(Beginning of Data extract)

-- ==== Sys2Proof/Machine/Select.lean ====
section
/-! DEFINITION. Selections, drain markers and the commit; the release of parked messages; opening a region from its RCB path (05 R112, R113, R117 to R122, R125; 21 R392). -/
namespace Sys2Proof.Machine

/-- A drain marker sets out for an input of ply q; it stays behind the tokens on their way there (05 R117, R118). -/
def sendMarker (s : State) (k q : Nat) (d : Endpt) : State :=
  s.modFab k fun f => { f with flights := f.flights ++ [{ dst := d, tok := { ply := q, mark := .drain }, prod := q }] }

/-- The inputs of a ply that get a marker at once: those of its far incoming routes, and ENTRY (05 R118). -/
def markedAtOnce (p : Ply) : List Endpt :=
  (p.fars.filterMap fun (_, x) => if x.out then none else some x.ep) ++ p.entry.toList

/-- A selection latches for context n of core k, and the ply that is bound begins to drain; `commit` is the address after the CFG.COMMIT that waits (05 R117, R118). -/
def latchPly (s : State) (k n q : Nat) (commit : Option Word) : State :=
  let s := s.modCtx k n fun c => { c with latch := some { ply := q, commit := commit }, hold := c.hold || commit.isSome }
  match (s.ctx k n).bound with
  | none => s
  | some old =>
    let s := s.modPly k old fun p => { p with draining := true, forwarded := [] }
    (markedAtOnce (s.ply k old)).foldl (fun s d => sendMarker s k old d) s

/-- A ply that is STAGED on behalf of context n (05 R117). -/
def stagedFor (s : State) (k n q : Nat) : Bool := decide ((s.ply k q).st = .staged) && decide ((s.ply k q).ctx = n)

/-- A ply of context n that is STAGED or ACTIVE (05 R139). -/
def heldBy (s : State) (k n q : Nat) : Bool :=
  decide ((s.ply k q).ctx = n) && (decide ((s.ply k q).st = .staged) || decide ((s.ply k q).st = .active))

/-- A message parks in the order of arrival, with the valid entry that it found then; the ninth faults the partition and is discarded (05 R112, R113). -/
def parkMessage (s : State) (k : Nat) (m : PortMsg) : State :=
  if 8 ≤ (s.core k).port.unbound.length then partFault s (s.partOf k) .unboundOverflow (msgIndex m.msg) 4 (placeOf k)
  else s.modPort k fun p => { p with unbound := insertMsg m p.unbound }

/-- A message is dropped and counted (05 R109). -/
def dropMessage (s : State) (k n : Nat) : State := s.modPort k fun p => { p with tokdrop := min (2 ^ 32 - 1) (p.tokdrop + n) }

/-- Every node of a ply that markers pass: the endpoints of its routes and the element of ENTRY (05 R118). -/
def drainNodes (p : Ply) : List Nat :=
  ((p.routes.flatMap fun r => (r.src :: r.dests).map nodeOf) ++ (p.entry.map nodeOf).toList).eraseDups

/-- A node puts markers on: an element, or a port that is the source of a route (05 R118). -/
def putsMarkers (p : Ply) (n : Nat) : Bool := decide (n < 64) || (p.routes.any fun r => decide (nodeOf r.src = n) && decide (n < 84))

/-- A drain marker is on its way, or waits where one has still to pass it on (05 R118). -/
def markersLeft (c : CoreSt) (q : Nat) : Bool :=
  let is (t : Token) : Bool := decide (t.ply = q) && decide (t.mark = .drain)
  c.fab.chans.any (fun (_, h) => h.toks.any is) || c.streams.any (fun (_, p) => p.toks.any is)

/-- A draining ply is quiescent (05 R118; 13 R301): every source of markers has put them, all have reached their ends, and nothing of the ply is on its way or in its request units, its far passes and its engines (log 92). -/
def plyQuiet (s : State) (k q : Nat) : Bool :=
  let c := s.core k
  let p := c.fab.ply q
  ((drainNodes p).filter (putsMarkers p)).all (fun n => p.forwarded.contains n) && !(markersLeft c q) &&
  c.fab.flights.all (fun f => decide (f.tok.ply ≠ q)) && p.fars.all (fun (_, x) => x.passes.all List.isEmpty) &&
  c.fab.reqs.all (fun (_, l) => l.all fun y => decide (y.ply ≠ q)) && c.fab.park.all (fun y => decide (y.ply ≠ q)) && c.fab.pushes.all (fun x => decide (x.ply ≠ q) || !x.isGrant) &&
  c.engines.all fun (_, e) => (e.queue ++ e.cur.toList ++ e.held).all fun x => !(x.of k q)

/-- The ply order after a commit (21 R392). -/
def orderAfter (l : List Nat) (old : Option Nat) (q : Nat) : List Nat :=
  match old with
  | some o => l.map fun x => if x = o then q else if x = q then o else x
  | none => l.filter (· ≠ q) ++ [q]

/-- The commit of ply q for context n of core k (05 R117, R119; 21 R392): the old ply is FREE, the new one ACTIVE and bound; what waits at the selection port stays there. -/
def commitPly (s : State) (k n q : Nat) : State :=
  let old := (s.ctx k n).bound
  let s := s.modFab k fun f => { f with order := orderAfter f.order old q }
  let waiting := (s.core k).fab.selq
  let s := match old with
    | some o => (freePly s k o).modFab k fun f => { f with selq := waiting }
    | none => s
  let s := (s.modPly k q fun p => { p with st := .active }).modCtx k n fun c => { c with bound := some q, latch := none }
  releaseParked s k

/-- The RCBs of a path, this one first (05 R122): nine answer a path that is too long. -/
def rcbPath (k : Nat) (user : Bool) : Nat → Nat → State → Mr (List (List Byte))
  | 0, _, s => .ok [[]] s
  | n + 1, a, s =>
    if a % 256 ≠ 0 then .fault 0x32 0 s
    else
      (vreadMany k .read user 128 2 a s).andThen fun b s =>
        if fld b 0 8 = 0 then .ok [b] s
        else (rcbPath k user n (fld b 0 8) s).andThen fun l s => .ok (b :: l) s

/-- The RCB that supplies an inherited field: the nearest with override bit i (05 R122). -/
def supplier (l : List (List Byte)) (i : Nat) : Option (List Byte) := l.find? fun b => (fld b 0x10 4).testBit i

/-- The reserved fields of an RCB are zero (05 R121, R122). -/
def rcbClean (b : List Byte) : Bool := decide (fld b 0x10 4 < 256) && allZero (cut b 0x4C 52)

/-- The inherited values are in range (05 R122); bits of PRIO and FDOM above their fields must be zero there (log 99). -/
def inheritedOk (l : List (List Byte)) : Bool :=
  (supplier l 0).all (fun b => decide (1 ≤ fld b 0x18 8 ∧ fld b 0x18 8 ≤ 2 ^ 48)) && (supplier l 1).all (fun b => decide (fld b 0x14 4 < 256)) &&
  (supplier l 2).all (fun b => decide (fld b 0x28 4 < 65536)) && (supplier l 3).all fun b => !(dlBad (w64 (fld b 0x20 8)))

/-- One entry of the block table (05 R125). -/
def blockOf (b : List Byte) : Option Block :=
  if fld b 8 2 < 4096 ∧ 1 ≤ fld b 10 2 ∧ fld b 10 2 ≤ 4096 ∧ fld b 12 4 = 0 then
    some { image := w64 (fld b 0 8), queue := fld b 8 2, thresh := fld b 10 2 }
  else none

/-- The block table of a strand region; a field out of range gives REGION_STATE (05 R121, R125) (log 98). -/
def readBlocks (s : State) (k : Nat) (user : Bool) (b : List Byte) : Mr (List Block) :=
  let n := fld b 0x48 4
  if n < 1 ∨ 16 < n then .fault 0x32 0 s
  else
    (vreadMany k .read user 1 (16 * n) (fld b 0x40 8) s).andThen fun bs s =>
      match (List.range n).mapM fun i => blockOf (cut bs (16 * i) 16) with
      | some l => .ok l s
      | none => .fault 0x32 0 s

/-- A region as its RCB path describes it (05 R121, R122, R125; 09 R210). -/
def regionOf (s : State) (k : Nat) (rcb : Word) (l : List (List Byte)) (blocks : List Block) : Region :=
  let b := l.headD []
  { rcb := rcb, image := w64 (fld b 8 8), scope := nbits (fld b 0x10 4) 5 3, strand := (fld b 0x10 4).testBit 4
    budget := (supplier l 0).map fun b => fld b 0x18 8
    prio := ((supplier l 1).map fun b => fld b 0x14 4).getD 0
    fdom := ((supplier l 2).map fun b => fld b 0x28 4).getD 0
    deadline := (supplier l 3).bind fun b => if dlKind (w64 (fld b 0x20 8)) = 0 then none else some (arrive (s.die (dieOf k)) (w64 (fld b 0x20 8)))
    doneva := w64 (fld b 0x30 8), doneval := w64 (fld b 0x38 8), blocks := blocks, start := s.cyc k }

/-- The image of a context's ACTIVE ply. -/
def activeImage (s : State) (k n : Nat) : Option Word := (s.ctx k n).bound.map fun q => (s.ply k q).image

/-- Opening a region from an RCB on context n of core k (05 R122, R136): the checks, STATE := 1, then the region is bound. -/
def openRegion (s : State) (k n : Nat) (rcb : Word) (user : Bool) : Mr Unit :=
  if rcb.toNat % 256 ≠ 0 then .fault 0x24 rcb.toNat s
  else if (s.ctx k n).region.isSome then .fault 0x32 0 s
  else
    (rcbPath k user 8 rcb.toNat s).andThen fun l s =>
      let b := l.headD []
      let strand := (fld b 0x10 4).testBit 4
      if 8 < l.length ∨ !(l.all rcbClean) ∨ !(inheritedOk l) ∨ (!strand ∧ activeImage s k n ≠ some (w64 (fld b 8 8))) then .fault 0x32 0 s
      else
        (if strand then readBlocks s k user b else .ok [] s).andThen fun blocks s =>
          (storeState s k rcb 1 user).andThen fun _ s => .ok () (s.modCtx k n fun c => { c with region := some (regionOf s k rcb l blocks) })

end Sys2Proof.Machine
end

(End of Data extract)

(The task) What lines in the listing above hold the string "rcbClean"? List them.

(Task solution)
def rcbClean (b : List Byte) : Bool := decide (fld b 0x10 4 < 256) && allZero (cut b 0x4C 52)
      if 8 < l.length ∨ !(l.all rcbClean) ∨ !(inheritedOk l) ∨ (!strand ∧ activeImage s k n ≠ some (w64 (fld b 8 8))) then .fault 0x32 0 s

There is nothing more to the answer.